PROTECTING WHAT'S YOURS: In Ft. Worth, Jimmy Burch cites sources as indicating that the new Fox deal will "last for 18 years -- well beyond the typical stretch for a TV rights deal" (FT. WORTH STAR-TELEGRAM, 6/15). In Dallas, Chuck Carlton cites sources as saying that FSN and ESPN "reacted with concern to Pac-10 plans to add major schools in Texas and Oklahoma and place them on a conference TV network" (DALLAS MORNING NEWS, 6/15).
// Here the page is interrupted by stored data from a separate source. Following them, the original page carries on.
-- ==== Sys2Proof/Syntax.lean ====
section
/-! DEFINITION. The commands of the block, one constructor per row of the table of operations and events, with the operands that the
outside supplies: a host access's function and value, a packet's name, a message's link, a measurement, a test's outcome. -/

namespace Sys2Proof

/-- The fields of a function's configuration header (R492, R493, R494): identities, the command register with Memory Space Enable at bit 1, the MSI-X control word
with Enable at bit 15 and Function Mask at bit 14, the three BARs as 64-bit values, the largest payload, the Device Serial Number, and what the IDE Extended Capability
reports: counts of Link and Selective streams, of address association blocks and traffic classes for each, Flit Mode IDE, PCRC, aggregation and partial header
encryption (R497; log entry 86). -/
inductive CfgReg where
  | vendor | device | revision | classCode | headerType | subsystemVendor | subsystem | command | msixControl
  | maxPayload | serialNumber
  | ideLink | ideSelective | ideAddressBlocks | ideTrafficClasses | ideFlitMode | idePcrc | ideAggregation | idePartialHeader
  | bar (n : Fin 3)
  deriving DecidableEq, Repr

/-- Where a register access of the host goes: BAR0, BAR4, or a field of the configuration header (R494). -/
inductive RegSpace where
  | bar0 | bar4
  | cfg (r : CfgReg)
  deriving DecidableEq, Repr

/-- A host access: the physical function that makes it, whether it reaches the hub during a sluice window (R47), and for REGISTER_READ and REGISTER_WRITE the space that
its offset is in; every other row names a register of BAR0. -/
structure Port where
  fn : Fin 8
  win : Bool
  space : RegSpace
  deriving DecidableEq, Repr

/-- A command in flight: its queue and the sequence number it got at acceptance (R285). -/
structure CmdId where
  q : Fin 16384
  seq : Word
  deriving DecidableEq, Repr

/-- Who runs a frame program: a RUN_PROGRAM command, or the open step of a polder with the program's place in its list (R320, R336). -/
inductive Runner where
  | cmd (c : CmdId)
  | step (p : Fin 4) (prog : Fin 256)
  deriving DecidableEq, Repr

/-- Engine work: a packet's command, or work that a running frame program issues in this frame, its parameter block laid out as the
opcode's packet lays it out (R293, R294; the code itself has no encoding in the spec, log entry 10). -/
inductive Work where
  | packet (c : CmdId)
  | program (r : Runner) (params : List Word)
  deriving DecidableEq, Repr

/-- The engines that keep a frame-done flag (R42). -/
inductive Engine where
  | tsq (d : Fin 4) (t : Fin 48)
  | fsq (d : Fin 4) (n : Fin 4)
  | ce (d : Fin 4) (n : Fin 4)
  | me (d : Fin 4) (n : Fin 2)
  | nmr (d : Fin 4) (n : Fin 14)
  | ue
  | link (l : Fin 32)
  deriving DecidableEq, Repr

/-- The first failure that a self-test found: its mode, slice, bank and line (R414). -/
structure TestFail where
  mode : BitVec 3
  slice : Byte
  bank : BitVec 6
  line : BitVec 10
  deriving DecidableEq, Repr

/-- What a link's peer sends in its training flits (R347): part, stepping, slot, node, its link number, frame length and contract level. -/
structure PeerId where
  part : BitVec 16
  stepping : Byte
  slot : BitVec 4
  node : BitVec 4
  link : Byte
  log2 : BitVec 5
  level : Byte
  deriving DecidableEq, Repr
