-- ==== Sys2Proof/Machine/RegName.lean ====
section
/-! DEFINITION. The names of the BAR0 registers of the spec's register tables, and their fields with bit positions. Structures in memory,
packets and replies (descriptors, bucket headers, TREFs ...) are not registers and are read by their own readers. -/

namespace Sys2Proof.Machine

/-- Every BAR0 register that a table of the spec names. -/
inductive RegName where
  /-- R58. -/
  | WEIR_COUNT
  /-- R58. -/
  | WEIR_LEVEL
  /-- R58. -/
  | WEIR_SIGNAL
  /-- R58. -/
  | WEIR_CTRL
  /-- R65. -/
  | FC_FRAME_NUM_LO
  /-- R65. -/
  | FC_FRAME_NUM_HI
  /-- R65. -/
  | FC_FRAME_LEN
  /-- R65. -/
  | FC_FRAME_LEN_AT_LO
  /-- R65. -/
  | FC_FRAME_LEN_AT_HI
  /-- R65. -/
  | FC_OVERRUN_COUNT
  /-- R65. -/
  | FC_OVERRUN_SRC
  /-- R65. -/
  | FC_OVERRUN_FRAME_LO
  /-- R65. -/
  | FC_OVERRUN_FRAME_HI
  /-- R65. -/
  | FC_CT_SEL
  /-- R65. -/
  | FC_CT_CMD
  /-- R65. -/
  | FC_CT_STATUS
  /-- R65. -/
  | FC_SYNC_CTRL
  /-- R65. -/
  | FC_SYNC_STATUS
  /-- R65. -/
  | FC_DET_STATUS
  /-- R104. -/
  | EX_PCS_CTRL
  /-- R104. -/
  | EX_PCS_SCALE
  /-- R104. -/
  | EX_PCS_TABLE
  /-- R123. -/
  | FA_STATUS
  /-- R123. -/
  | EX_CV_FLAGS
  /-- R123. -/
  | DU_CV_FLAGS
  /-- R123. -/
  | FA_ACTIVE
  /-- R151. -/
  | ACB_RGN_RANGE
  /-- R151. -/
  | ACB_RGN_CTRL
  /-- R151. -/
  | ACB_RGN_SLOT
  /-- R151. -/
  | ACB_RGN_DEST
  /-- R158. -/
  | RA_STATUS
  /-- R158. -/
  | RA_ACTIVE
  /-- R158. -/
  | DU_BWD_FLAGS
  /-- R158. -/
  | DU_ROW_STATUS
  /-- R182. -/
  | XZ_CV_FLAGS
  /-- R182. -/
  | ST_STATUS
  /-- R182. -/
  | ST_BLK_SAT
  /-- R182. -/
  | ST_BLK_ZERO
  /-- R182. -/
  | ST_SHADOW_CTRL
  /-- R182. -/
  | ST_SHADOW_THR
  /-- R182. -/
  | ST_SHADOW_CHECKED
  /-- R182. -/
  | ST_SHADOW_DISAGREE
  /-- R182. -/
  | ST_SHADOW_FIRST
  /-- R182. -/
  | ST_SHADOW_FRAME_LO
  /-- R182. -/
  | ST_SHADOW_FRAME_HI
  /-- R183. -/
  | GS_CTRL
  /-- R183. -/
  | GS_BASE
  /-- R183. -/
  | GS_OFS_ADDR_LO
  /-- R183. -/
  | GS_OFS_ADDR_HI
  /-- R183. -/
  | GS_FLAG_ADDR_LO
  /-- R183. -/
  | GS_FLAG_ADDR_HI
  /-- R183. -/
  | GS_POLICY
  /-- R183. -/
  | GS_BLOCKS
  /-- R184. -/
  | SC_REPLAY_CTRL
  /-- R184. -/
  | SC_REPLAY_STATUS
  /-- R184. -/
  | SC_REPLAY_COUNT
  /-- R209. -/
  | TS_ECC_CORR
  /-- R209. -/
  | TS_ECC_UNCORR
  /-- R209. -/
  | CE_STATUS
  /-- R209. -/
  | CE_CV_FLAGS
  /-- R210. -/
  | TD_IDX_CTRL
  /-- R210. -/
  | TD_IDX_COUNT
  /-- R210. -/
  | TD_IDX_FIRST
  /-- R210. -/
  | TD_IDX_POS
  /-- R210. -/
  | TD_IDX_VALUE_LO
  /-- R210. -/
  | TD_IDX_VALUE_HI
  /-- R210. -/
  | TD_IDX_FRAME_LO
  /-- R210. -/
  | TD_IDX_FRAME_HI
  /-- R210. -/
  | TD_DESC_USED
  /-- R241. -/
  | MT_QUOTA_HBM
  /-- R241. -/
  | MT_QUOTA_LP
  /-- R241. -/
  | MT_TIER_USED_HBM
  /-- R241. -/
  | MT_TIER_USED_LP
  /-- R241. -/
  | MT_MIG_CTRL
  /-- R241. -/
  | MT_ZEROING
  /-- R241. -/
  | MT_OBJ_COUNT
  /-- R241. -/
  | MT_MIG_ACTIVE
  /-- R241. -/
  | MT_TLB_MISS
  /-- R241. -/
  | MT_BAR2_STATUS
  /-- R241. -/
  | MT_NMR_STATUS
  /-- R242. -/
  | MT_ECC_CTRL
  /-- R242. -/
  | MT_ECC_CORR_HBM
  /-- R242. -/
  | MT_ECC_CORR_LP
  /-- R242. -/
  | MT_ECC_UNCORR
  /-- R242. -/
  | MT_ECC_FIRST
  /-- R242. -/
  | MT_ECC_OFS
  /-- R242. -/
  | MT_ECC_WHEN_LO
  /-- R242. -/
  | MT_ECC_WHEN_HI
  /-- R242. -/
  | MT_RETIRED
  /-- R242. -/
  | MT_THERM_STATUS
  /-- R242. -/
  | MT_BAR2_BASE_LO
  /-- R242. -/
  | MT_BAR2_BASE_HI
  /-- R273. -/
  | UE_GROUP_CTRL
  /-- R273. -/
  | UE_GROUP_LRX
  /-- R273. -/
  | UE_GROUP_LR
  /-- R273. -/
  | UE_GROUP_WD
  /-- R273. -/
  | UE_GROUP_BETA1
  /-- R273. -/
  | UE_GROUP_BETA2
  /-- R273. -/
  | UE_GROUP_EPS
  /-- R273. -/
  | UE_GROUP_GSCALE
  /-- R273. -/
  | UE_GROUP_B1POW
  /-- R273. -/
  | UE_GROUP_B2POW
  /-- R273. -/
  | UE_GROUP_BASE_LO
  /-- R273. -/
  | UE_GROUP_BASE_HI
  /-- R273. -/
  | UE_GROUP_COUNT_LO
  /-- R273. -/
  | UE_GROUP_COUNT_HI
  /-- R273. -/
  | UE_GROUP_STEPS
  /-- R276. -/
  | UE_RG_CTRL
  /-- R276. -/
  | UE_VOTE_CTRL
  /-- R276. -/
  | UE_VOTE_AT
  /-- R276. -/
  | UE_VOTE_TIMEOUTS
  /-- R276. -/
  | UE_VOTE_WORD
  /-- R276. -/
  | UE_VOTE_LOCAL
  /-- R276. -/
  | UE_VOTE_HOST
  /-- R276. -/
  | UE_VOTE_HOST_AT_LO
  /-- R276. -/
  | UE_VOTE_HOST_AT_HI
  /-- R276. -/
  | UE_VOTE_MISSING_LO
  /-- R276. -/
  | UE_VOTE_MISSING_HI
  /-- R276. -/
  | UE_CLIP_MAX
  /-- R276. -/
  | UE_GNORM
  /-- R276. -/
  | UE_CLIP_FACTOR
  /-- R276. -/
  | UE_BKT_STATUS
  /-- R276. -/
  | UE_BKT_FIRST_FAIL
  /-- R276. -/
  | UE_STATUS
  /-- R276. -/
  | UE_STEP_LO
  /-- R276. -/
  | UE_STEP_HI
  /-- R303. -/
  | CQ_ALERT_CTRL
  /-- R303. -/
  | CQ_ALERT_CAUSE
  /-- R304. -/
  | MQ_CTRL
  /-- R304. -/
  | MQ_TAIL
  /-- R304. -/
  | MQ_HEAD
  /-- R308. -/
  | HC_ID
  /-- R308. -/
  | HC_CONTRACT
  /-- R308. -/
  | HC_FEAT0
  /-- R308. -/
  | HC_TILES
  /-- R308. -/
  | HC_QUEUE_RANGE
  /-- R308. -/
  | HC_POLDER
  /-- R308. -/
  | HC_FRAME
  /-- R310. -/
  | CQ_CTRL
  /-- R310. -/
  | CQ_RING_LO
  /-- R310. -/
  | CQ_RING_HI
  /-- R310. -/
  | CQ_SIZES
  /-- R310. -/
  | CQ_CPL_LO
  /-- R310. -/
  | CQ_CPL_HI
  /-- R310. -/
  | CQ_TAIL
  /-- R310. -/
  | CQ_HEAD
  /-- R310. -/
  | CQ_CPL_HEAD
  /-- R310. -/
  | CQ_CPL_TAIL
  /-- R310. -/
  | CQ_STATE
  /-- R310. -/
  | CQ_CMD
  /-- R310. -/
  | CQ_SEQ
  /-- R310. -/
  | CQ_ERR_SEQ
  /-- R372. -/
  | ZL_CTRL
  /-- R372. -/
  | ZL_STATUS
  /-- R372. -/
  | ZL_PEER
  /-- R372. -/
  | ZL_FEC_CORR
  /-- R372. -/
  | ZL_CRC_ERR
  /-- R372. -/
  | ZL_RETRY
  /-- R372. -/
  | ZL_SKEW
  /-- R372. -/
  | ZL_PROTO_ERR
  /-- R372. -/
  | ZL_DROP
  /-- R372. -/
  | ZL_CREDIT
  /-- R372. -/
  | ZL_PEER_FRAME_LO
  /-- R372. -/
  | ZL_PEER_FRAME_HI
  /-- R373. -/
  | ZL_NODE
  /-- R373. -/
  | ZL_TOPO
  /-- R373. -/
  | ZL_RESV
  /-- R373. -/
  | ZL_SUBST
  /-- R373. -/
  | ZL_SUBST_AT_LO
  /-- R373. -/
  | ZL_SUBST_AT_HI
  /-- R373. -/
  | ZL_SUBST_STATUS
  /-- R373. -/
  | ZL_REJOIN
  /-- R373. -/
  | ZL_REJOIN_STATUS
  /-- R374. -/
  | ZL_ROUTE
  /-- R374. -/
  | ZL_RANK
  /-- R400. -/
  | MC_HANG_CTRL
  /-- R400. -/
  | MC_HANG_FIRST
  /-- R400. -/
  | MC_HANG_FRAME_LO
  /-- R400. -/
  | MC_HANG_FRAME_HI
  /-- R400. -/
  | MC_HANG_COUNT
  /-- R400. -/
  | MC_CLK_STATUS
  /-- R400. -/
  | MC_CDC_STATUS
  /-- R400. -/
  | MC_RESET_STATUS
  /-- R400. -/
  | MC_SNAP_STATUS
  /-- R400. -/
  | MC_START_STATUS
  /-- R400. -/
  | MC_LEDGER_CTRL
  /-- R400. -/
  | MC_TILE_FAILED_LO
  /-- R400. -/
  | MC_TILE_FAILED_HI
  /-- R400. -/
  | MC_SPARE_CTRL
  /-- R400. -/
  | MC_TILE_REMAP
  /-- R400. -/
  | ME_CKPT_RESTORE
  /-- R400. -/
  | ME_CKPT_STATUS
  /-- R414. -/
  | BC_CTRL
  /-- R414. -/
  | BC_FIRST_FAIL
  /-- R414. -/
  | BC_FAIL_ADDR
  /-- R414. -/
  | BC_FAIL_FRAME_LO
  /-- R414. -/
  | BC_FAIL_FRAME_HI
  /-- R414. -/
  | BC_SLICES_DONE
  /-- R414. -/
  | BC_SLICES_FAILED
  /-- R414. -/
  | BC_STARVED
  /-- R414. -/
  | BC_TILE_STATUS
  /-- R434. -/
  | SP_LAYOUT
  /-- R434. -/
  | SP_DEBUG
  /-- R434. -/
  | SP_FUNC_BIND
  /-- R434. -/
  | SP_CONF
  /-- R434. -/
  | SP_DIKE_DENIED
  /-- R434. -/
  | SP_IMPORT_STATUS
  /-- R434. -/
  | SP_SEAL_STATUS
  /-- R453. -/
  | OB_BANK_CTRL
  /-- R453. -/
  | OB_BANK_STATUS
  /-- R453. -/
  | OB_SMP_SEQ
  /-- R453. -/
  | OB_SMP_FRAME_LO
  /-- R453. -/
  | OB_SMP_FRAME_HI
  /-- R454. -/
  | OB_TRACE_STATUS
  /-- R454. -/
  | OB_TRACE_WPTR
  /-- R454. -/
  | OB_TRACE_TRIG_IDX
  /-- R454. -/
  | OB_TRACE_TRIG_FRAME_LO
  /-- R454. -/
  | OB_TRACE_TRIG_FRAME_HI
  /-- R454. -/
  | OB_TRACE_DROP
  /-- R454. -/
  | OB_TRACE_WRAPS
  /-- R454. -/
  | OB_BRK_STATUS
  /-- R468. -/
  | MC_PWR_CAP
  /-- R468. -/
  | MC_PWR_STATUS
  /-- R468. -/
  | MC_DIE_CTRL
  /-- R468. -/
  | MC_TH_STATUS
  /-- R468. -/
  | MC_DIE_STEP
  /-- R400. -/
  | MC_LEDGER
  deriving DecidableEq, Repr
USA TODAY's Carey & Berkowitz report Big 12 Commissioner Dan Beebe was "apparently able to save his league by convincing members that a 10-school conference could be just as financially lucrative, if not more so, to the institutions as a 16-team Pac-10 would be." Sports media consultant John Mansell believes that Big 12 schools "could see those projections being reached because of ESPN/ABC's and/or Fox's desire to not have to compete with a Big 12 Network." In addition, Texas is "exploring launching its own television network" with the help of multimedia rights partner IMG College. Navigate Marketing President A.J. Maestas said, "IMG is ready to move on a network." Maestas said projections that UT, Texas A&M and Oklahoma could earn $20M annually are "too high, just not realistic" (USA TODAY, 6/15). 

DEFENDING HIS TURF: SI.com's Andy Staples reports Beebe on June 1 sent an e-mail to presidents of the Big 12's member schools, predicting that a "network would pay more to televise Big 12 football games." Beebe in a white paper attached in the e-mail said, "Conversations with Fox indicate their bullishness about competing in the future for our rights, and they have already made overtures about their willingness to pay exponentially higher rights fees than those in our current agreements. A primary driver of higher rights fees are competitors for the rights and all information is that there are more serious bidders about to enter the marketplace." He also warned that the move to "superconferences in a blatant cash-grab would have invited 'more governmental, legal and public scrutiny' and could have resulted in athletic programs losing their tax-exempt status and possibly the payment of athletes for their services" (SI.com, 6/15).